La nuance compte. Hadjar ne réduit pas l’écart à un détail de pilotage, à un réglage ou à un secteur de piste. Il parle du « tableau d’ensemble », ce qui renvoie autant à la constance qu’à la compréhension de la monoplace, à la capacité à construire un week-end et à l’exécution sous pression.
Face à Verstappen, la moindre approximation prend immédiatement plus de poids. Un pilote moins expérimenté peut signer un bon tour ou réussir une course solide. La vraie difficulté consiste à répéter ce niveau sans baisse d’intensité. C’est là que le contraste entre une première saison complète et onze années de Formule 1 devient central.
Verstappen impose un rythme permanent
Hadjar ne cache pas l’impact produit par Verstappen lorsqu’ils partagent la même voiture et les mêmes références de performance. Le Français le décrit comme un pilote capable d’extraire le maximum de lui-même et de son matériel, en continu, quelles que soient les conditions de roulage.
Cette régularité installe une pression très particulière. « Il n’y a tout simplement pas de temps pour se relâcher. À chaque fois que tu es en piste, il signe un tour du plus haut niveau que nous ayons jamais vu. Je dois vraiment faire de grands pas en avant et cela me demande beaucoup d’efforts pour atteindre le même niveau, ou même simplement m’en approcher. À chaque fois que je suis en piste, je dois tirer le maximum de moi-même. Il est juste tellement impressionnant », confie le pilote Red Bull.

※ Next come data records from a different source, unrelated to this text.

-- ==== Sys2Proof/Tests/Slice0.lean ====
section
/-! SUPPORT. The model's own tests. Expected results are the spec's: section 2 of 95_test_vectors.md,
whose row each test names, or hand reading of the rule in the comment. Then one witness for each
obligation that has hypotheses. -/

namespace Sys2Proof.Tests

open Sys2Proof Sys2Proof.Machine

set_option maxRecDepth 20000 -- a call may run 255 instructions

/-! ### Well-formedness (30_encoding.md R75): the bare-note check refuses what is no bare note's byte -/

theorem test_wf_refuses_nop_byte : (Instr.bareNote 0x00).wf = false := by decide
theorem test_wf_refuses_playset_byte : (Instr.bareNote 0xE6).wf = false := by decide
theorem test_wf_refuses_reset_byte : (Instr.bareNote 0xF6).wf = false := by decide
theorem test_wf_refuses_halt_byte : (Instr.bareNote 0xFF).wf = false := by decide
theorem test_wf_accepts_bounds :
    (Instr.bareNote 0x01).wf = true ∧ (Instr.bareNote 0xE5).wf = true := by decide

/-! ### Decoding: words written out from the table of 30_encoding.md R75, first byte lowest

`FE 34 12` is the word 0x1234FE: opcode in bits 7 to 0, low operand byte in bits 15 to 8. -/

theorem test_decode_control_f0 :
    decodeTableWord 8 0x00 = some .nop ∧ decodeTableWord 8 0xFF = some .halt
      ∧ decodeTableWord 8 0xFB = some .sectionOp ∧ decodeTableWord 8 0xFA = some .repeatOp
      ∧ decodeTableWord 8 0xF9 = some .ifRepeat ∧ decodeTableWord 8 0xF8 = some .ifNotRepeat := by
  decide

theorem test_decode_jumps :
    decodeTableWord 24 0x1234FE = some (.jump 0x1234)
      ∧ decodeTableWord 24 0x000AFD = some (.ifJump 10)
      ∧ decodeTableWord 24 0x0100FC = some (.ifNotJump 256) := by decide

theorem test_decode_system :
    decodeTableWord 24 0x1234F7 = some (.syscall 0x1234) ∧ decodeTableWord 8 0xF6 = some .reset := by
  decide

theorem test_decode_arithmetic :
    decodeTableWord 16 0xFFF5 = some (.setReg 255) ∧ decodeTableWord 16 0x01F4 = some (.add 1)
      ∧ decodeTableWord 16 0x02F3 = some (.sub 2) := by decide

theorem test_decode_comparisons :
    decodeTableWord 16 0x08F2 = some (.equal 8) ∧ decodeTableWord 16 0x09F1 = some (.lt 9)
      ∧ decodeTableWord 16 0x07F0 = some (.gt 7) ∧ decodeTableWord 16 0x00EF = some (.ltEqual 0)
      ∧ decodeTableWord 16 0x80EE = some (.gtEqual 128) := by decide

theorem test_decode_timing :
    decodeTableWord 16 0x02ED = some (.ticks 2) ∧ decodeTableWord 24 0x012CEC = some (.ticks16 300)
      ∧ decodeTableWord 16 0x03EB = some (.wait 3)
      ∧ decodeTableWord 24 0x03E8EA = some (.wait16 1000) := by decide

theorem test_decode_events :
    decodeTableWord 16 0x02E9 = some (.instrument 2) ∧ decodeTableWord 8 0xE8 = some .instrumentSet
      ∧ decodeTableWord 16 0x3CE7 = some (.play 60) ∧ decodeTableWord 8 0xE6 = some .playSet := by
  decide

theorem test_decode_bareNote :
    decodeTableWord 8 0x01 = some (.bareNote 1) ∧ decodeTableWord 8 0x3C = some (.bareNote 60)
      ∧ decodeTableWord 8 0xE5 = some (.bareNote 229) := by decide

/-- The only byte strings without an instruction are those that end too early (30_encoding.md R70). -/
theorem test_decode_needs_all_bytes :
    decodeBytes [] = .error .empty ∧ decodeBytes [0xF5] = .error .truncated
      ∧ decodeBytes [0xFE, 0x34] = .error .truncated ∧ decodeBytes [0x3C] = .ok (.bareNote 60, []) := by
  exact ⟨rfl, rfl, rfl, rfl⟩

/-- Section 2.2 of 95_test_vectors.md: 8 + 230 opcodes of format F0, 12 of F8, 6 of F16. -/
theorem test_format_counts :
    ((List.range 256).filter fun b => opcodeFormat (BitVec.ofNat 8 b) == .f0).length = 238
      ∧ ((List.range 256).filter fun b => opcodeFormat (BitVec.ofNat 8 b) == .f8).length = 12
      ∧ ((List.range 256).filter fun b => opcodeFormat (BitVec.ofNat 8 b) == .f16).length = 6 := by
  decide

/-! ### The assembler (section 2.1 of 95_test_vectors.md) -/

theorem test_assemble_A3_A10 :
    (AsmCall.op16 .jump (.int 0x1234)).bytes = [0xFE, 0x34, 0x12]
      ∧ (AsmCall.op16 .syscall (.int 65535)).bytes = [0xF7, 0xFF, 0xFF] := by decide

theorem test_coercion_A30_A34 :
    (AsmCall.op8 .play (.int (-1))).bytes = [0xE7, 0x01]
      ∧ (AsmCall.op8 .play (.int 256)).bytes = [0xE7, 0x00]
      ∧ (AsmCall.op8 .setReg (.int (-300))).bytes = [0xF5, 0x2C]
      ∧ (AsmCall.op16 .jump (.int 65536)).bytes = [0xFE, 0x00, 0x00]
      ∧ (AsmCall.op16 .jump (.int (-2))).bytes = [0xFE, 0x02, 0x00] := by decide

theorem test_coercion_A35_A36 :
    (AsmCall.op8 .wait (.int 300)).bytes = [0xEB, 0x2C]
      ∧ (AsmCall.op16 .ticks16 (.int (-1))).bytes = [0xEC, 0x01, 0x00]
      ∧ (AsmCall.op8 .setReg .nonNumeric).bytes = [0xF5, 0x00] := by decide

/-! ### One instruction (section 2.3 of 95_test_vectors.md) -/

/-- The next state of an outcome, if there is one. -/
def answer (o : Host.Outcome State Fault Refusal) : Option State :=
  match o with
  | .next t => some t
  | .fault _ => none
  | .refused _ => none

/-- The reset state at offset `o` with `bytes` there. -/
def codeAt (o : Word) (bytes : List Byte) : State := (State.reset.jumpTo o).placeCode bytes

/-- The start states of section 2.3. -/
def at16 (bytes : List Byte) : State := codeAt 16 bytes

theorem test_nop_S1 : answer (instrStep (at16 [0x00])) =
    some { at16 [0x00] with cursor := 17 } := by decide

theorem test_halt_S2 : answer (instrStep (at16 [0xFF])) =
    some { at16 [0xFF] with cursor := 17, halted := true, events := [.halt] } := by decide

theorem test_jump_S3 : answer (instrStep (at16 [0xFE, 0x34, 0x12])) =
    some { at16 [0xFE, 0x34, 0x12] with cursor := 4660 } := by decide

theorem test_jump_S4 : answer (instrStep (at16 [0xFE, 0x10, 0x00])) =
    some (at16 [0xFE, 0x10, 0x00]) := by decide

theorem test_ifJump_S5 : answer (instrStep { at16 [0xFD, 0x00, 0x01] with accumulator := true }) =
    some { at16 [0xFD, 0x00, 0x01] with accumulator := true, cursor := 256 } := by decide

theorem test_ifJump_S6 : answer (instrStep (at16 [0xFD, 0x00, 0x01])) =
    some { at16 [0xFD, 0x00, 0x01] with cursor := 18 } := by decide

theorem test_ifNotJump_S7 : answer (instrStep (at16 [0xFC, 0xFF, 0xFF])) =
    some { at16 [0xFC, 0xFF, 0xFF] with cursor := 65535 } := by decide

theorem test_ifNotJump_S8
    : answer (instrStep { at16 [0xFC, 0xFF, 0xFF] with accumulator := true }) =
    some { at16 [0xFC, 0xFF, 0xFF] with accumulator := true, cursor := 18 } := by decide

theorem test_section_S9 : answer (instrStep (at16 [0xFB])) =
    some { at16 [0xFB] with cursor := 17, sectionAnchor := 16 } := by decide

theorem test_section_S10 : answer (instrStep (codeAt 65535 [0xFB])) =
    some { codeAt 65535 [0xFB] with cursor := 0, sectionAnchor := 65535 } := by decide

theorem test_repeat_S11 : answer (instrStep { at16 [0xFA] with sectionAnchor := 5 }) =
    some { at16 [0xFA] with sectionAnchor := 5, cursor := 5 } := by decide

theorem test_repeat_S12 : answer (instrStep (at16 [0xFA])) =
    some { at16 [0xFA] with cursor := 0 } := by decide

theorem test_ifRepeat_S13
    : answer (instrStep { at16 [0xF9] with accumulator := true, sectionAnchor := 5 }) =
    some { at16 [0xF9] with accumulator := true, sectionAnchor := 5, cursor := 5 } := by decide

theorem test_ifRepeat_S14 : answer (instrStep { at16 [0xF9] with sectionAnchor := 5 }) =
    some { at16 [0xF9] with sectionAnchor := 5, cursor := 17 } := by decide

theorem test_ifNotRepeat_S15 : answer (instrStep { at16 [0xF8] with sectionAnchor := 5 }) =
    some { at16 [0xF8] with sectionAnchor := 5, cursor := 5 } := by decide

theorem test_ifNotRepeat_S16
    : answer (instrStep { at16 [0xF8] with accumulator := true, sectionAnchor := 5 }) =
    some { at16 [0xF8] with accumulator := true, sectionAnchor := 5, cursor := 17 } := by decide

theorem test_set_S20
    : answer (instrStep { at16 [0xF5, 0x2A] with register := 7, accumulator := true }) =
    some { at16 [0xF5, 0x2A] with register := 42, accumulator := true, cursor := 18 } := by decide

theorem test_add_S22 : answer (instrStep { at16 [0xF4, 0x64] with register := 200 }) =
    some { at16 [0xF4, 0x64] with register := 44, cursor := 18 } := by decide

theorem test_add_S23 : answer (instrStep { at16 [0xF4, 0x01] with register := 255 }) =
    some { at16 [0xF4, 0x01] with register := 0, cursor := 18 } := by decide

theorem test_sub_S26 : answer (instrStep (at16 [0xF3, 0x01])) =
    some { at16 [0xF3, 0x01] with cursor := 18, register := 255 } := by decide

theorem test_sub_S27 : answer (instrStep { at16 [0xF3, 0xFF] with register := 1 }) =
    some { at16 [0xF3, 0xFF] with register := 2, cursor := 18 } := by decide

theorem test_equal_S28 : answer (instrStep { at16 [0xF2, 0x08] with register := 8 }) =
    some { at16 [0xF2, 0x08] with register := 8, cursor := 18, accumulator := true } := by decide

theorem test_equal_S29
    : answer (instrStep { at16 [0xF2, 0x09] with register := 8, accumulator := true }) =
    some { at16 [0xF2, 0x09] with register := 8, accumulator := false, cursor := 18 } := by decide

theorem test_lt_S30 : answer (instrStep { at16 [0xF1, 0x09] with register := 8 }) =
    some { at16 [0xF1, 0x09] with register := 8, cursor := 18, accumulator := true } := by decide

theorem test_lt_S31
    : answer (instrStep { at16 [0xF1, 0x08] with register := 8, accumulator := true }) =
    some { at16 [0xF1, 0x08] with register := 8, accumulator := false, cursor := 18 } := by decide

theorem test_gt_S33 : answer (instrStep { at16 [0xF0, 0x07] with register := 8 }) =
    some { at16 [0xF0, 0x07] with register := 8, cursor := 18, accumulator := true } := by decide

theorem test_gt_S35 : answer (instrStep { at16 [0xF0, 0x7F] with register := 255 }) =
    some { at16 [0xF0, 0x7F] with register := 255, cursor := 18, accumulator := true } := by decide

theorem test_ltEqual_S36 : answer (instrStep { at16 [0xEF, 0x08] with register := 8 }) =
    some { at16 [0xEF, 0x08] with register := 8, cursor := 18, accumulator := true } := by decide

theorem test_ltEqual_S37
    : answer (instrStep { at16 [0xEF, 0x07] with register := 8, accumulator := true }) =
    some { at16 [0xEF, 0x07] with register := 8, accumulator := false, cursor := 18 } := by decide

theorem test_gtEqual_S39 : answer (instrStep { at16 [0xEE, 0x08] with register := 8 }) =
    some { at16 [0xEE, 0x08] with register := 8, cursor := 18, accumulator := true } := by decide

theorem test_gtEqual_S40
    : answer (instrStep { at16 [0xEE, 0x09] with register := 8, accumulator := true }) =
    some { at16 [0xEE, 0x09] with register := 8, accumulator := false, cursor := 18 } := by decide

theorem test_ticks_S51 : answer (instrStep { at16 [0xED, 0x05] with tickRate := 4660 }) =
    some { at16 [0xED, 0x05] with tickRate := 5, cursor := 18 } := by decide

theorem test_ticks16_S53 : answer (instrStep (at16 [0xEC, 0x2C, 0x01])) =
    some { at16 [0xEC, 0x2C, 0x01] with cursor := 19, tickRate := 300 } := by decide

theorem test_wait_S55 : answer (instrStep (at16 [0xEB, 0x03])) =
    some { at16 [0xEB, 0x03] with cursor := 18, waitCounter := 3 } := by decide

theorem test_wait_S57 : answer (instrStep (at16 [0xEB, 0xFF])) =
    some { at16 [0xEB, 0xFF] with cursor := 18, waitCounter := 255 } := by decide

theorem test_wait16_S58 : answer (instrStep (at16 [0xEA, 0xE8, 0x03])) =
    some { at16 [0xEA, 0xE8, 0x03] with cursor := 19, waitCounter := 1000 } := by decide

theorem test_instrument_S60 : answer (instrStep (at16 [0xE9, 0x07])) =
    some { at16 [0xE9, 0x07] with
      cursor := 18, instrument := 7, instrumentPulse := true, events := [.instrument 7] } := by decide

theorem test_instrumentSet_S61 : answer (instrStep { at16 [0xE8] with register := 9 }) =
    some { at16 [0xE8] with
      register := 9, cursor := 17, instrument := 9, instrumentPulse := true, events := [.instrument 9] } := by
  decide

theorem test_instrumentSet_S62 : answer (instrStep (at16 [0xE8])) =
    some { at16 [0xE8] with cursor := 17, instrumentPulse := true, events := [.instrument 0] } := by
  decide

theorem test_play_S63 : answer (instrStep (at16 [0xE7, 0x3C])) =
    some { at16 [0xE7, 0x3C] with
      cursor := 18, note := 60, playPulse := true, events := [.play 60] } := by decide

theorem test_play_S64 : answer (instrStep { at16 [0xE7, 0x00] with note := 9 }) =
    some { at16 [0xE7, 0x00] with
      note := 0, cursor := 18, playPulse := true, events := [.play 0] } := by decide

theorem test_playSet_S65 : answer (instrStep { at16 [0xE6] with register := 255 }) =
    some { at16 [0xE6] with
      register := 255, cursor := 17, note := 255, playPulse := true, events := [.play 255] } := by decide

Dans ce passage, Hadjar ne décrit pas seulement un duel classique. Verstappen fixe un standard permanent. Il n’est pas seulement le coéquipier à battre, mais la mesure quotidienne du niveau requis. Pour le Français, cela laisse très peu de temps mort dans la construction de sa progression.
Pour Red Bull, l’enjeu dépasse le seul cas Hadjar. Après les difficultés connues par les précédents occupants du baquet, voir un jeune pilote encaisser cette pression tout en signant un podium change la perception de son adaptation. Le défi reste immense, mais Hadjar donne au moins l’image d’un pilote qui comprend exactement la hauteur de la marche.